The filmmaker continues her story, saying that when the community was considering liberation, "it was said that tantra would come and solve all the problems we have with sexuality: we have found an answer here. And when I read her texts from that time, there is a kind of naivety, a failure to understand that when it comes to the burden of reproduction, there is a burden that falls on women."

That's why Gorostidi has always had a hard time with polyamory. "My parents already went through that and it turned out badly. And I find it very difficult to see it as a solution." Returning to the subject of naivety, she recalls a phrase from her parents: "We thought we could let go of everything, but then we couldn't. We hurt each other a lot and it was very disappointing."

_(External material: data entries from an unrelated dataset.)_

/-- One fibre barrier of a slot (R139 to R141): completed phases, target of the latest arrival, and per fibre position the
arrival and wait counts. -/
structure FBar where
  phases : Nat
  target : Nat
  arrivals : List Nat
  waits : List Nat
deriving DecidableEq, Repr

/-- A slot (R13): its core, number, the fibre positions it holds, shared window, barriers, who issues (R40), and the tick after its last
issue, 0 before the first (R41 item 2). -/
structure Slot where
  core : Nat
  num : Nat
  first : Nat
  count : Nat
  shared : List VReg
  bars : List FBar
  holder : Nat
  last : Nat
deriving DecidableEq, Repr

/-- An entry in the tape ring of a team (R213): entry number and bytes. -/
structure RingItem where
  entry : Nat
  bytes : Nat
deriving DecidableEq, Repr

/-- A placed team (R13, R182, R266). `accs` lists its physical accumulator banks in logical order, `accs2` those of the follower
core of a pair (R187); the flag tells a dynamic grant. -/
structure Team where
  uid : Nat
  launch : Nat
  ctx : Nat
  index : BitVec 32
  die : Nat
  core : Nat
  fibres : List Fibre
  slots : List Slot
  accs : List Nat
  accs2 : List Nat
  accDyn : Bool
  qrange : Nat × Nat
  ring : List RingItem
deriving DecidableEq, Repr

/-! ## Cores and clusters -/

/-- Roles of a pool bank (R179). A scratchpad bank has its index j among the team's banks and the bytes of it that are aliased
(R182, R186). A FIFO bank keeps the index that it had as a scratchpad bank, if any: accesses that name it fail (R153, R184). -/
inductive Role where
  | regShare (launch : Nat)
  | l1
  | scratch (team : Nat) (j : Nat) (len : Nat)
  | free
  | fifo (team : Nat) (ring : Bool) (was : Option Nat)
deriving DecidableEq, Repr

/-- A pool bank of 32 KiB: its role, contents by byte offset, and poisoned 8-byte words (R189). -/
structure Bank where
  role : Role
  data : List Host.Cell
  poison : List Nat
deriving DecidableEq, Repr

/-- An accumulator bank of 64 KiB (R187): holder, contents by byte offset, and poisoned 4-byte elements. -/
structure AccBank where
  owner : Option Nat
  data : List Host.Cell
  poison : List Nat
deriving DecidableEq, Repr

/-- A waiting `acqa` (R187): team, banks wanted and the requesting fibre. -/
structure AccReq where
  team : Nat
  n : Nat
  fibre : FibreRef
deriving DecidableEq, Repr

/-- An operation in a forward array's queue (R196): its instruction, tiles as captured at acceptance, vector operand, and phase
of a dithered store. -/
structure ArrayOp where
  id : Nat
  owner : FibreRef
  i : Instr
  td : List Word
  ta : List Word
  tb : List Word
  x : Word
  phase : BitVec 5
deriving DecidableEq, Repr

/-- A thread in a gallery bin: its state, its carried register rows (R44, R134), and the lane it left, as long as that fibre
stands (R133). -/
structure FiledThread where
  thread : Thread
  regs : List (Nat × Row)
  fid : Option Nat
  lane : Nat
deriving DecidableEq, Repr

/-- A gallery bin (R135); `aged` tells that it stays eligible for a draw (R136). -/
structure Bin where
  team : Nat
  pc : Word
  opened : Nat
  aged : Bool
  threads : List FiledThread
deriving DecidableEq, Repr

/-- A triangle on its way through the rasteriser (R250): launch, context, the twelve vertex words' pairs, payload and the raster
state block. -/
structure Tri where
  launch : Nat
  ctx : Nat
  verts : List Word
  payload : Word
  pixq : Word
  edgeq : Word
  vpw : Nat
  vph : Nat
deriving DecidableEq, Repr

/-- An `exptri` whose triangles wait for buffer entries (R276). -/
structure TriBatch where
  owner : FibreRef
  op : Nat
  tris : List Tri
deriving DecidableEq, Repr

/-- A core (R13, R174, R179, R187): `slots` names the launch to which each slot belongs, `corrected` counts the errors corrected in
its arrays (R189). The gallery's free bins are `none`; `reform` is the clock of the latest filing and its fibre position (R135). -/
structure Core where
  slots : List (Option Nat)
  corrected : Nat
  banks : List Bank
  acc : List AccBank
  accWait : List AccReq
  array : List ArrayOp
  gallery : List (Option Bin)
  reform : Option (Nat × Nat)
  rasterIn : List Tri
  rasterWait : List TriBatch
  gens : List (Nat × BitVec 4)
deriving DecidableEq, Repr

/-- State of an entry of the reservation table (R201). -/
inductive GState where
  | queued | started
deriving DecidableEq, Repr

/-- A gradient-engine request (R200); `result` holds the elements of the result, row by row, once it has read its operands and another
one has started (R201). -/
structure GReq where
  id : Nat
  owner : FibreRef
  core : Nat
  posted : Nat
  prio : Nat
  state : GState
  f : XF
  td : List Word
  ta : List Word
  tb : List Word
  scat : Option (Word × Word)
  orphan : Bool
  poison : Bool
  result : Option (List (List (Nat × Bool)))
deriving DecidableEq, Repr

/-- A message (R269). -/
structure Msg where
  core : Nat
  fid : Nat
  tag : BitVec 32
  count : Nat
  width : Nat
  rows : List (Option Row)
  poison : Bool
deriving DecidableEq, Repr

/-- A message queue: the context that holds it and its messages, oldest first (R269). -/
structure MsgQ where
  owner : Option Nat
  msgs : List Msg
deriving DecidableEq, Repr

/-- Items of a triangle that the rasteriser has still to write to a queue as one reservation (R254): the launch, its context, the
descriptor's address, the item size in bytes, and the items. -/
structure RasterChunk where
  launch : Nat
  ctx : Nat
  desc : Word
  size : Nat
  items : List (List Byte)
deriving DecidableEq, Repr

/-- A cluster (R265). `rasterNext` is the core after the one that the rasteriser served last, `sendNext` the core after the one whose
message the port appended last (R274); `raster` holds the rest of the triangle that the rasteriser works on. -/
structure Cluster where
  table : List GReq
  queues : List MsgQ
  rasterNext : Nat
  raster : List RasterChunk
  sendNext : Nat
deriving DecidableEq, Repr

"We were very young people with little life experience. There was goodwill on everyone's part, but the changes were very demanding. Difficulties and contradictions arose in an environment where criticism was not welcome. Everyone went their own way. Given who we were, it couldn't have ended any other way. Everyone has their own view of what that was like," Miguel sums up the end of the Arco Iris community.

"It was a wonderful period. I am grateful to the magnificent warriors who were there, even those who later gave up many of those things because they couldn't assimilate them into their daily lives. It's clear that, like all periods, Arco Iris had its birth, its effervescence and, in a way, its germination and flowering. Then, you just have to leave. I couldn't stay any longer in a role that didn't feel right for me. Paradise also has its shadows," concludes Miyo.